Finding hardness of Gap-Hamming in the Cell probe model via reduction to $(1/\varepsilon,n)$-Disjointness.
- I.e., If we solve Gap-Hamming, we solve $(1/\varepsilon,n)$-Disjointness.
- Nearest Neighbor:
  - Given points $S={x_1,\dots,x_n}$ in the hamming cube $H^d={0,1}^d$ ($d$ roughly $\Omega(\sqrt{n})$).
  - Build a structure $D$ such that given a point $x\in H^d$ find the closest point in $S$ to $x$ using $D$.
- $(1/\varepsilon,n)$-Disjointness: Are sets disjoint with size $1/\varepsilon$ and $n$.
- Solve $(1/\varepsilon,n)$-Disjointness with Gap Hamming
- Easy reduction:
  - Map to $2n$ dimensional hypercube ${0,1}^{2n}$.
  - Alice has a set of size $1/\varepsilon$ from universe of dimension $2n$.
  - Alice maps her input set $S$ to the characteristic vector in ${0,1}^{2n}$.
  - Bob maps his input set $T$ to the point set ${ e_i\mid i\in T}$ where $e_i$ is the characteristic vector of the singleton set.
  - If $S,T$ are disjoint then the query has distance $1/\varepsilon +1$ distance from every point.
  - If they are not disjoint, there exists a point that has distance at most $1/\varepsilon -1$.
  - Both are easy to see.
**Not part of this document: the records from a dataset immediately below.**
-- ==== Sys2Proof/Machine/Dispatch.lean ====
section
/-! DEFINITION. One arm per command of spec/30_encoding.md R75, in the table's order. -/

namespace Sys2Proof.Machine

/-- The meaning of each command. -/
def exec (i : Instr) (s : State) : Host.Outcome State Fault Refusal :=
  match i with
  | .fill c => Sys2Proof.Machine.execFill c s
  | .setpx c x y => Sys2Proof.Machine.execSetpx c x y s
  | .getpx x y => Sys2Proof.Machine.execGetpx x y s
  | .bspan c dir byteIndex bitCount => Sys2Proof.Machine.execBspan c dir byteIndex bitCount s
  | .refresh => Sys2Proof.Machine.execRefresh s
  | .hline c x y length => Sys2Proof.Machine.execHline c x y length s
  | .vline c x y length => Sys2Proof.Machine.execVline c x y length s
  | .line c x0 y0 x1 y1 => Sys2Proof.Machine.execLine c x0 y0 x1 y1 s
  | .rect c x0 x1 y0 y1 => Sys2Proof.Machine.execRect c x0 x1 y0 y1 s
  | .frect c x0 x1 y0 y1 => Sys2Proof.Machine.execFrect c x0 x1 y0 y1 s
  | .tri c x0 y0 x1 y1 x2 y2 => Sys2Proof.Machine.execTri c x0 y0 x1 y1 x2 y2 s
  | .ftri c x0 y0 x1 y1 x2 y2 => Sys2Proof.Machine.execFtri c x0 y0 x1 y1 x2 y2 s
  | .circle c xc yc r => Sys2Proof.Machine.execCircle c xc yc r s
  | .pcircle c xc yc r corners => Sys2Proof.Machine.execPcircle c xc yc r corners s
  | .blit addr x0 y0 width height => Sys2Proof.Machine.execBlit addr x0 y0 width height s
  | .blitf addr x0 y0 width height => Sys2Proof.Machine.execBlitf addr x0 y0 width height s
  | .setcur x y => Sys2Proof.Machine.execSetcur x y s
  | .printc tinv font align addr len => Sys2Proof.Machine.execPrintc tinv font align addr len s
  | .printat tinv font addr len x y => Sys2Proof.Machine.execPrintat tinv font addr len x y s
  | .init contrast bias => Sys2Proof.Machine.execInit contrast bias s
  | .invert v => Sys2Proof.Machine.execInvert v s
  | .sleep v => Sys2Proof.Machine.execSleep v s
  | .contrast value => Sys2Proof.Machine.execContrast value s
  | .bias value => Sys2Proof.Machine.execBias value s

end Sys2Proof.Machine
end

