-- ==== Sys2Proof/Machine/Step.lean ====
section
/-! DEFINITION. One step of a run: the first input of the environment (spec/70_reset_and_hazards.md R251). -/

namespace Sys2Proof.Machine

/-- One step. With nothing presented the block waits. A command word is decoded and runs as one atomic command, or is
REJECTED (R77); the environment's other actions fall between commands (R58). -/
def step (s : State) : Host.Outcome State Fault Refusal :=
  match s.inputs with
  | [] => .next s
  | .command w :: _ =>
    match decode w with
    | .ok i => exec i s.takeInput
    | .error e => .next (s.takeInput.rejectWord e)
  | .srcWrite addr v :: _ => .next (s.takeInput.srcWrite addr v)
  | .completion :: _ => .next s.takeInput.completeTransfer
  | .reset d :: _ => .next (s.takeInput.hardwareReset d)

/-- The state whose next input is the given command word: the next step decodes and runs it. -/
def State.withFetchWord (s : State) (nbits w : Nat) : State := s.presentWord (tableWord nbits w)

end Sys2Proof.Machine
end

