-- ==== Sys2Proof/Certificates/Slice0/Obligations.lean ====
section
/-! DEFINITION. The statements about the model, written from the numbered rules of spec/. -/

open Sys2Proof Sys2Proof.Machine
open Sys2Proof.Config

/-! ## Encoding -/

/-- Every command, with every operand at every value its field admits, is what its encoded word decodes to (R71 to
R75). -/
def Obligations.EncodedCommandDecodes : Prop :=
  ∀ i : Instr, decode (encode i) = .ok i

/-- A word that decodes is the encoding of its command: no bit of it is dropped (R71 to R77). -/
def Obligations.DecodedWordIsItsEncoding : Prop :=
  ∀ (w : CommandWord) (i : Instr), decode w = .ok i → encode i = w

/-- R77: at most one row of the table matches a word; a word that matches a row decodes to a command of that row, which
the step runs; a word that matches none is answered `(REJECTED, 0x00)` and changes nothing else. -/
def Obligations.DecodingFollowsTheTable : Prop :=
  ∀ w : CommandWord,
    (∀ r ∈ opcodeTable, ∀ r' ∈ opcodeTable, w &&& r.mask = r.pattern → w &&& r'.mask = r'.pattern → r = r') ∧
    (∀ r ∈ opcodeTable, w &&& r.mask = r.pattern →
      ∃ i, decode w = .ok i ∧ mnemonicOf i = r.mnemonic ∧
        ∀ (s : State) (rest : List Input), s.inputs = .command w :: rest → step s = exec i { s with inputs := rest }) ∧
    ((∀ r ∈ opcodeTable, w &&& r.mask ≠ r.pattern) →
      ∀ (s : State) (rest : List Input), s.inputs = .command w :: rest →
        step s = .next { s with inputs := rest, responses := s.responses ++ [⟨.rejected, 0x00⟩] })

/-- R78: a word whose `OP` is reserved is REJECTED, the all-zero word among them. -/
def Obligations.ReservedOpcodesRejected : Prop :=
  ∀ (w : CommandWord) (s : State) (rest : List Input),
    (let op := (w >>> 56).toNat
     op = 0x00 ∨ (0x06 ≤ op ∧ op ≤ 0x0F) ∨ (0x19 ≤ op ∧ op ≤ 0x1F) ∨ (0x22 ≤ op ∧ op ≤ 0x2F) ∨
      (0x33 ≤ op ∧ op ≤ 0x3F) ∨ (0x45 ≤ op ∧ op ≤ 0xFF)) →
    s.inputs = .command w :: rest →
    step s = .next { s with inputs := rest, responses := s.responses ++ [⟨.rejected, 0x00⟩] }

/-- A few words of R81, one for each family, decode to the command its assembly line names. -/
def Obligations.AssemblyExamplesDecode : Prop :=
  decode 0x0403005E03000000 = .ok (.bspan true .fromHigh 94 3) ∧
  decode 0x1301020601040000 = .ok (.rect true 2 6 1 4) ∧
  decode 0x180128140A030000 = .ok (.pcircle true 40 20 10 3) ∧
  decode 0x200010000203030A = .ok (.blit 0x1000 2 3 3 10) ∧
  decode 0x3140200002000000 = .ok (.printc false 0 2 0x2000 2) ∧
  decode 0x320C2000030A1400 = .ok (.printat true 1 0x2000 3 10 20) ∧
  decode 0x40003F0400000000 = .ok (.init 0x3F 4)

/-! ## The step, reset and the environment -/

/-- When the word presented decodes to a command, the step takes the word and is the command's meaning. -/
def Obligations.StepRunsTheDecodedCommand : Prop :=
  ∀ (s : State) (w : CommandWord) (rest : List Input) (i : Instr),
    s.inputs = .command w :: rest → decode w = .ok i → step s = exec i { s with inputs := rest }

/-- The completion notification: enabled when `NONBLOCKING` and `BUSY = 1`, it clears `BUSY` and the in-flight marker
and nothing else (R226). That it is ignored where it is not enabled is the model's choice
(notes/assumptions/9.md). -/
def Obligations.CompletionClearsBusyOnly : Prop :=
  ∀ (s : State) (rest : List Input), s.inputs = .completion :: rest →
    (s.FailsFast → step s = .next { s with inputs := rest, busy := false, inFlight := none }) ∧
    (¬ s.FailsFast → step s = .next { s with inputs := rest })

/-- The reset input (R240, R31): cursor, `BUSY`, `TX` and the in-flight marker are cleared, `CONTRAST`, `BIAS` and every
byte of `FB` are what the environment drew, SRC and the parameters are not affected. -/
def Obligations.ResetInputResets : Prop :=
  ∀ (s : State) (d : ResetDraw) (rest : List Input), s.inputs = .reset d :: rest →
    ∃ t, step s = .next t ∧ t.curX = 0 ∧ t.curY = 0 ∧ t.busy = false ∧ t.tx = [] ∧ t.inFlight = none ∧
      t.contrast = d.contrast ∧ t.bias = d.bias ∧ t.src = s.src ∧ t.cfg = s.cfg ∧ t.inputs = rest ∧
      t.answers = s.answers ∧ t.draws = s.draws ∧ t.responses = s.responses ∧ t.fb.wf ∧
      ∀ i, t.fbByte i = if i < FBSIZE then d.fb.getD i 0x00 else 0x00

/-- HOST's write of SRC between commands changes that byte and nothing else (R48); with nothing presented the block
waits (the model's choice of what a step then is: notes/assumptions/8.md). -/
def Obligations.SourceWriteAndIdleStep : Prop :=
  ∀ s : State,
    (∀ (addr : SrcAddr) (v : Byte) (rest : List Input), s.src.wf → s.inputs = .srcWrite addr v :: rest →
      ∃ t, step s = .next t ∧ t = { s with inputs := rest, src := t.src } ∧
        ∀ a, t.src.read a = if a = addr.toNat then v else s.src.read a) ∧
    (s.inputs = [] → step s = .next s)

/-- What R31 fixes of the state after reset: cursor (0, 0), `BUSY` 0, `TX` empty, nothing in flight. -/
def Obligations.ResetValues : Prop :=
  State.reset.curX = 0 ∧ State.reset.curY = 0 ∧ State.reset.busy = false ∧ State.reset.tx = [] ∧
    State.reset.inFlight = none

/-- The state after reset is legal. -/
def Obligations.ResetStateIsLegal : Prop := State.reset.Legal

/-! ## Invariants and whole-machine rules -/

/-- Every step from a legal state leads to a legal state: no byte outside the framebuffer is ever written (R44), the
cursor stays in range (R26), `BUSY` is 1 only in the non-blocking configuration (R24), every frame is as `Send` takes it
(R55, R57). `State.Legal` also asks that while `BUSY` is 1 the in-flight marker names the latest entry of `TX`: that this
holds after a failed start too is the model's reading (notes/assumptions/7.md) and no rule is cited for it. -/
def Obligations.StepKeepsLegal : Prop :=
  ∀ s t : State, s.Legal → step s = .next t → t.Legal

/-- From every state, legal or not, every step completes; every command, whatever its operands, completes with exactly one
response; and so does the step that takes a presented word, decoded or not, after which the next input is next: nothing
faults, nothing is refused (R220). -/
def Obligations.StepsAndCommandsNeverStop : Prop :=
  ∀ s : State, (∃ t, step s = .next t) ∧
    (∀ i : Instr, ∃ t r, exec i s = .next t ∧ t.responses = s.responses ++ [r]) ∧
    ∀ (w : CommandWord) (rest : List Input), s.inputs = .command w :: rest →
      ∃ t r, step s = .next t ∧ t.inputs = rest ∧ t.responses = s.responses ++ [r]

/-- Every command that completes delivers exactly one response (R220): FAIL only from a sending command, REJECTED
exactly from an unsupported option combination, `VALUE` 0x00 but for GETPX's 0x00, 0x01 or 0xFF (R76, R221). -/
def Obligations.EveryCommandRespondsOnce : Prop :=
  ∀ (i : Instr) (s t : State), exec i s = .next t →
    ∃ r : Response, t.responses = s.responses ++ [r] ∧
      (r.status = .fail → Sends i = true) ∧
      (r.status = .rejected ↔ i.wellFormed = false) ∧
      (mnemonicOf i ≠ "GETPX" → r.value = 0x00) ∧
      (r.value = 0x00 ∨ r.value = 0x01 ∨ r.value = 0xFF)

/-- The response word: `STATUS` in bits 15:8, `VALUE` in bits 7:0, codes 0, 1 and 2 (R76). -/
def Obligations.ResponseWordLayout : Prop :=
  ∀ v : Byte, (Response.word ⟨.ok, v⟩).toNat = v.toNat ∧ (Response.word ⟨.fail, v⟩).toNat = 0x100 + v.toNat ∧
    (Response.word ⟨.rejected, v⟩).toNat = 0x200 + v.toNat

/-- What each kind of command may change: SRC, the parameters and the inputs never; `FB` only the commands of R105; the
cursor only SETCUR and PRINTC (R23); `BUSY`, the in-flight marker and the number of frames only the sending commands
(R24, R105); `CONTRAST` only INIT and CONTRAST, `BIAS` only INIT and BIAS (R25). -/
def Obligations.CommandsChangeOnlyTheirState : Prop :=
  ∀ (i : Instr) (s t : State), exec i s = .next t →
    t.src = s.src ∧ t.cfg = s.cfg ∧ t.inputs = s.inputs ∧
    (Draws i = false → t.fb = s.fb) ∧
    (MovesCursor i = false → t.curX = s.curX ∧ t.curY = s.curY) ∧
    (Sends i = false → t.busy = s.busy ∧ t.inFlight = s.inFlight ∧ t.answers = s.answers ∧
      t.tx.length = s.tx.length) ∧
    (mnemonicOf i ≠ "INIT" ∧ mnemonicOf i ≠ "CONTRAST" → t.contrast = s.contrast) ∧
    (mnemonicOf i ≠ "INIT" ∧ mnemonicOf i ≠ "BIAS" → t.bias = s.bias)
Remember that $\lvert S\rvert = 1/\varepsilon$, i.e., Alice has a vector of hamming weight $1/\varepsilon$.
  - Having overlap, means that there exists an $e_i$ where the corresponding value is also 1. Looking at the distance, we have $\sum_{i\in S} 1\leq \lvert S\rvert -1 = 1/\varepsilon -1$.
  - Thus we reduce to Gap-Hamming with $1/\varepsilon+1$ vs $1\geq 1/\varepsilon-1$ (notice that this is the smallest increase, hence it holds for all reasonable gaps).
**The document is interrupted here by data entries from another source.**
-- ==== Sys2Proof/Laws/Decode.lean ====
section
/-! SUPPORT. Each field of a packed command word is the byte or bit it was packed from (spec/30_encoding.md R71 to
R74), and the decoder's match test. -/

namespace Sys2Proof

theorem append_toNat_bytes (op md a b c d e f : Byte) : (packWord op md a b c d e f).toNat =
    op.toNat * 2 ^ 56 + md.toNat * 2 ^ 48 + a.toNat * 2 ^ 40 + b.toNat * 2 ^ 32 + c.toNat * 2 ^ 24 + d.toNat * 2 ^ 16 +
      e.toNat * 2 ^ 8 + f.toNat := by
  simp only [packWord, BitVec.toNat_append]
  have h := f.isLt; have h := e.isLt; have h := d.isLt; have h := c.isLt; have h := b.isLt; have h := a.isLt
  have h := md.isLt
  repeat rw [← Nat.shiftLeft_add_eq_or_of_lt (by assumption)]
  simp only [Nat.shiftLeft_eq]
  ring

section Fields
variable (op md a b c d e f : Byte)

/-- The byte of a packed word that starts at bit `8 * k`. -/
theorem extract_packWord (k : Nat) (hk : k < 8) : (packWord op md a b c d e f).extractLsb' (8 * k) 8 =
    [f, e, d, c, b, a, md, op].getD k 0 := by
  apply BitVec.eq_of_toNat_eq
  rw [BitVec.extractLsb'_toNat, append_toNat_bytes, Nat.shiftRight_eq_div_pow]
  have := op.isLt; have := md.isLt; have := a.isLt; have := b.isLt
  have := c.isLt; have := d.isLt; have := e.isLt; have := f.isLt
  interval_cases k <;> simp <;> omega

@[simp] theorem opcode_packWord : opcode (packWord op md a b c d e f) = op :=
  extract_packWord op md a b c d e f 7 (by decide)
@[simp] theorem opA_packWord : opA (packWord op md a b c d e f) = a :=
  extract_packWord op md a b c d e f 5 (by decide)
@[simp] theorem opB_packWord : opB (packWord op md a b c d e f) = b :=
  extract_packWord op md a b c d e f 4 (by decide)
@[simp] theorem opC_packWord : opC (packWord op md a b c d e f) = c :=
  extract_packWord op md a b c d e f 3 (by decide)
@[simp] theorem opD_packWord : opD (packWord op md a b c d e f) = d :=
  extract_packWord op md a b c d e f 2 (by decide)
@[simp] theorem opE_packWord : opE (packWord op md a b c d e f) = e :=
  extract_packWord op md a b c d e f 1 (by decide)
@[simp] theorem opF_packWord : opF (packWord op md a b c d e f) = f :=
  extract_packWord op md a b c d e f 0 (by decide)
theorem mod_packWord : (packWord op md a b c d e f).extractLsb' 48 8 = md :=
  extract_packWord op md a b c d e f 6 (by decide)

/-- Bit `i` of `MOD` is bit `48 + i` of the word (R73). -/
theorem getLsbD_packWord_mod (i : Nat) (hi : i < 8) : (packWord op md a b c d e f).getLsbD (48 + i) = md.getLsbD i := by
  conv_rhs => rw [← mod_packWord op md a b c d e f]
  simp [hi]

@[simp] theorem vBit_packWord : vBit (packWord op md a b c d e f) = md.getLsbD 0 :=
  getLsbD_packWord_mod op md a b c d e f 0 (by decide)
@[simp] theorem dirBit_packWord :
    dirBit (packWord op md a b c d e f) = if md.getLsbD 1 then .fromHigh else .fromLow := by
  unfold dirBit; rw [getLsbD_packWord_mod op md a b c d e f 1 (by decide)]
@[simp] theorem tinvBit_packWord : tinvBit (packWord op md a b c d e f) = md.getLsbD 2 :=
  getLsbD_packWord_mod op md a b c d e f 2 (by decide)
@[simp] theorem fontBits_packWord : fontBits (packWord op md a b c d e f) = md.extractLsb' 3 2 := by
  conv_rhs => rw [← mod_packWord op md a b c d e f]
  unfold fontBits
  ext i hi
  simp [BitVec.getElem_extractLsb', show 3 + i < 8 by omega]
  congr 1; omega
@[simp] theorem alignBits_packWord : alignBits (packWord op md a b c d e f) = md.extractLsb' 5 2 := by
  conv_rhs => rw [← mod_packWord op md a b c d e f]
  unfold alignBits
  ext i hi
  simp [BitVec.getElem_extractLsb', show 5 + i < 8 by omega]
  congr 1; omega
@[simp] theorem cornerBits_packWord : cornerBits (packWord op md a b c d e f) = d.extractLsb' 0 4 := by
  have hd : (packWord op md a b c d e f).extractLsb' 16 8 = d := extract_packWord op md a b c d e f 2 (by decide)
  conv_rhs => rw [← hd]
  unfold cornerBits
  ext i hi
  simp [BitVec.getElem_extractLsb', show i < 8 by omega]

end Fields

/-- The two halves of a 16-bit field, put together again (R74). -/
@[simp] theorem highByte_append_lowByte (v : BitVec 16) : highByte v ++ lowByte v = v := by
  apply BitVec.eq_of_toNat_eq
  simp only [highByte, lowByte, BitVec.toNat_append, BitVec.extractLsb'_toNat]
  have := v.isLt
  rw [← Nat.shiftLeft_add_eq_or_of_lt (Nat.mod_lt _ (by decide))]
  simp [Nat.shiftLeft_eq, Nat.shiftRight_eq_div_pow]
  omega

/-- The fields of a packed `MOD` byte (R73). -/
theorem packMod_fields (align font : BitVec 2) (tinv dir v : Bool) :
    (packMod align font tinv dir v).getLsbD 0 = v ∧ (packMod align font tinv dir v).getLsbD 1 = dir ∧
    (packMod align font tinv dir v).getLsbD 2 = tinv ∧ (packMod align font tinv dir v).extractLsb' 3 2 = font ∧
    (packMod align font tinv dir v).extractLsb' 5 2 = align := by
  revert align font tinv dir v; decide

/-- A mask reads the eight bytes of a packed word one by one (R77). -/
theorem and_packWord (op md a b c d e f op' md' a' b' c' d' e' f' : Byte) :
    packWord op md a b c d e f &&& packWord op' md' a' b' c' d' e' f' =
      packWord (op &&& op') (md &&& md') (a &&& a') (b &&& b') (c &&& c') (d &&& d') (e &&& e') (f &&& f') := by
  unfold packWord
  repeat rw [BitVec.and_append]

/-- The match test accepts exactly the words of the row (R77). -/
theorem accept_eq_ok {w : CommandWord} {m : String} {pattern mask : CommandWord} {i j : Instr} :
    accept w m pattern mask i = .ok j ↔ w &&& mask = pattern ∧ i = j := by
  unfold accept
  split <;> simp_all

end Sys2Proof
end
  - If we could decide Gap-Hamming in Cell Probe model with these approximation with $w$ word size, $s$ space and $t$ queries then we would have a $t\log s + tw$ communication protocl.
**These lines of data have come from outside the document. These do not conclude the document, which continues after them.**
-- ==== Sys2Proof/Tests/Slice0.lean ====
section
/-! SUPPORT. Tests of the model by evaluation. Every expected value is from spec/: the words of 30_encoding.md R81 and of
95_test_vectors.md, and the vectors V1 to V84 of that file, whose test font ROMs stand here as data. -/

namespace Sys2Proof.Tests

open Sys2Proof Sys2Proof.Machine Sys2Proof.Config

-- One theorem after another: each evaluation holds a thread of its own.
set_option Elab.async false

/-! ## Small states -/

/-- `FONT_SMALL` of 95_test_vectors.md section 1: the packing of four 6-bit columns. -/
def smallRom : List Byte := (List.range 95).flatMap fun g =>
  let c0 := (g + 1) % 64
  let c1 := (2 * g + 3) % 64
  let c2 := (3 * g + 5) % 64
  let c3 := (5 * g + 7) % 64
  [BitVec.ofNat 8 (c0 + c1 % 4 * 64), BitVec.ofNat 8 (c1 / 4 + c2 % 16 * 16), BitVec.ofNat 8 (c2 / 16 + c3 * 4)]

/-- `FONT_MEDIUM` of 95_test_vectors.md section 1. -/
def mediumRom : List Byte := (List.range 95).flatMap fun g => (List.range 5).map fun k => BitVec.ofNat 8 (8 * g + k + 1)

/-- `FONT_LARGE` of 95_test_vectors.md section 1. -/
def largeRom : List Byte := (List.range 95).flatMap fun g => (List.range 6).map fun k => BitVec.ofNat 8 (16 * g + k)

/-- The parameters of the vectors: test ROMs, default command bytes. -/
def config (nonBlocking : Bool) : Config where
  nonBlocking := nonBlocking
  cmd := defaultCommandBytes
  fontSmall := ⟨smallRom.toArray, by decide +kernel⟩
  fontMedium := ⟨mediumRom.toArray, by decide +kernel⟩
  fontLarge := ⟨largeRom.toArray, by decide +kernel⟩

/-- The start of a vector in the blocking configuration: `FB` all 0x00, cursor (0, 0), the transport answers `ok`. -/
def blank : State := { State.reset with cfg := config false, answers := [.ok, .ok] }

/-- The start of a vector in the non-blocking configuration. -/
def blankNb : State := { blank with cfg := config true }

/-- A blocking state with something in `FB`. -/
def drawn : State := { blank with fb := [(0, 0xFF), (94, 0xDF), (503, 0x80)] }

/-- A non-blocking state with the data frame of an all-zero `FB` in flight. -/
def flying : State :=
  { blankNb with busy := true, inFlight := some 0, tx := [⟨.data, List.replicate 504 0x00, .ok⟩] }

/-- The state with the given bytes in SRC from `addr` on. -/
def withSrc (s : State) (addr : Nat) (bytes : List Byte) : State := { s with src := Memory.load s.src addr bytes }

/-- The state with the given cursor. -/
def withCursor (s : State) (x y : Nat) : State := s.setCursor x y

/-- The state after one step on the command word; a stop leaves an empty transmit history and no response. -/
def run (s : State) (w : Nat) : State :=
  match step (s.withFetchWord 64 w) with
  | .next t => t
  | _ => { s with responses := [], tx := [] }

/-- Bytes `i` to `i + n - 1` of the framebuffer, as numbers. -/
def bytes (s : State) (i n : Nat) : List Nat := (List.range n).map fun k => (s.fbByte (i + k)).toNat

/-- The last response word. -/
def reply (s : State) : Option Nat := s.responses.getLast?.map fun r => r.word.toNat

/-- The cursor. -/
def cursor (s : State) : Nat × Nat := (s.curX.toNat, s.curY.toNat)

/-- Text "AB" at 0x2000 in SRC. -/
def ab (s : State) : State := withSrc s 0x2000 [0x41, 0x42]

/-! ## WellFormed: each check refuses an ill-formed term -/

theorem test_illFormed_font_reserved : (Instr.wellFormed (.printc false 3 0 0x2000 2)) = false := by decide

theorem test_illFormed_align_reserved : (Instr.wellFormed (.printc false 0 3 0x2000 2)) = false := by decide

theorem test_illFormed_medium_center : (Instr.wellFormed (.printc false 1 2 0x2000 2)) = false := by decide

theorem test_illFormed_large_bottom : (Instr.wellFormed (.printc false 2 1 0x2000 2)) = false := by decide

theorem test_illFormed_printat_font_reserved : (Instr.wellFormed (.printat false 3 0x2000 1 0 0)) = false := by decide

theorem test_wellFormed_supported : (Instr.wellFormed (.printc true 0 2 0x2000 2) && Instr.wellFormed (.printc true 1 1 0x2000 2) &&
    Instr.wellFormed (.printc true 2 0 0x2000 2) && Instr.wellFormed (.printat true 2 0x2000 1 0 0)) = true := by decide

/-! ## Decoding: words written out in R81 and 95_test_vectors.md, one for every command -/

theorem test_decode_fill : decode 0x0101000000000000 = .ok (.fill true) := by decide

theorem test_decode_setpx : decode 0x02010A0500000000 = .ok (.setpx true 10 5) := by decide

theorem test_decode_getpx : decode 0x0300321400000000 = .ok (.getpx 50 20) := by decide

theorem test_decode_bspan : decode 0x0403005E03000000 = .ok (.bspan true .fromHigh 94 3) := by decide

theorem test_decode_refresh : decode 0x0500000000000000 = .ok (.refresh) := by decide

theorem test_decode_hline : decode 0x100150070A000000 = .ok (.hline true 80 7 10) := by decide

theorem test_decode_vline : decode 0x110105030C000000 = .ok (.vline true 5 3 12) := by decide

theorem test_decode_line : decode 0x1201000005020000 = .ok (.line true 0 0 5 2) := by decide

theorem test_decode_rect : decode 0x1301020601040000 = .ok (.rect true 2 6 1 4) := by decide

theorem test_decode_frect : decode 0x14010A14050F0000 = .ok (.frect true 10 20 5 15) := by decide

theorem test_decode_tri : decode 0x1501000004000004 = .ok (.tri true 0 0 4 0 0 4) := by decide

theorem test_decode_ftri : decode 0x1601000003020402 = .ok (.ftri true 0 0 3 2 4 2) := by decide

theorem test_decode_circle : decode 0x170128140A000000 = .ok (.circle true 40 20 10) := by decide

theorem test_decode_pcircle : decode 0x180128140A030000 = .ok (.pcircle true 40 20 10 3) := by decide

theorem test_decode_blit : decode 0x200010000203030A = .ok (.blit 0x1000 2 3 3 10) := by decide

theorem test_decode_blitf : decode 0x2100100050280610 = .ok (.blitf 0x1000 80 40 6 16) := by decide

theorem test_decode_setcur : decode 0x30004E0500000000 = .ok (.setcur 78 5) := by decide

theorem test_decode_printc : decode 0x3144200002000000 = .ok (.printc true 0 2 0x2000 2) := by decide

theorem test_decode_printat : decode 0x320C2000010A1400 = .ok (.printat true 1 0x2000 1 10 20) := by decide

theorem test_decode_init : decode 0x40003F0400000000 = .ok (.init 0x3F 4) := by decide

theorem test_decode_invert : decode 0x4101000000000000 = .ok (.invert true) := by decide

theorem test_decode_sleep : decode 0x4200000000000000 = .ok (.sleep false) := by decide

theorem test_decode_contrast : decode 0x4300450000000000 = .ok (.contrast 0x45) := by decide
    - This is just Alice queries Bob who has the datastructure $t$ times with cell described by $\log s$.
    - Bob answers $t$ queries with the content of the cell of size $w$.
  - As $(1/\varepsilon,n)$-Disjointness communication has lower bounds of $\delta/\varepsilon \log n$ and $n^{1-2\delta}$.
  - Hence, $t\log s\geq \delta/\varepsilon \log n$ and $tw\geq n^{1-2\delta}$.
- Hardness of high dimensional Gap-Hamming is not very interesting.
- Lemma 6.6:
  - There exists a randomized function $f$ from ${0,1}^{2n}\rightarrow {0,1}^d$ such that for every set $P$ of $n$ points and query $q$ produced by the reduction above, then with probability at least $1-1/n$:
  - If the nearest neighbor distance between $q$ and $P$ is $1/\varepsilon +1$ then the nearest neighbor distance between $f(q)$ and $f(P)$ is at most $\alpha$.
  - If the nearest neighbor distance between $q$ and $P$ is at most $1/\varepsilon -1$ then the nearest neighbor distance between $f(q)$ and $f(P)$ is at most $\alpha(1+h(\varepsilon))$.
  - This map takes $d=\Theta(\varepsilon^{-2}\log n)$ and random inner products with $2n$ bit vectors.
  - In essence, this lemma allows us to reduce the dimension of the easy reduction with some probability.
- Corollary: Every lower bound for $(1/\varepsilon,n)$-Disjointness carries over to the Query-Database problem for the $(1+\varepsilon)$ approximate Nearest Neighbor problem in $d=\Omega(\varepsilon^{-2} \log n)$.
- Corollary: Every datastructure for $(1+\varepsilon)$-approximate nearest neighbor with query time $t=\theta(1)$ and word size $O(n^{1-\delta})$ uses space $s=n^{\Omega(\varepsilon^{-1})}$.
  - Plugging this into our equations gives roughly:
    - $c\log s \geq c'/\varepsilon \log n$ and $cn^{1-\delta}\geq n^{1-2\delta}$.
    - This gives us a bound of $s\geq n^{c'/\varepsilon}$, what the corollary says.
This can be refined to $s=n^{\Omega(\varepsilon^{-2})}$ with a slightly better reduction.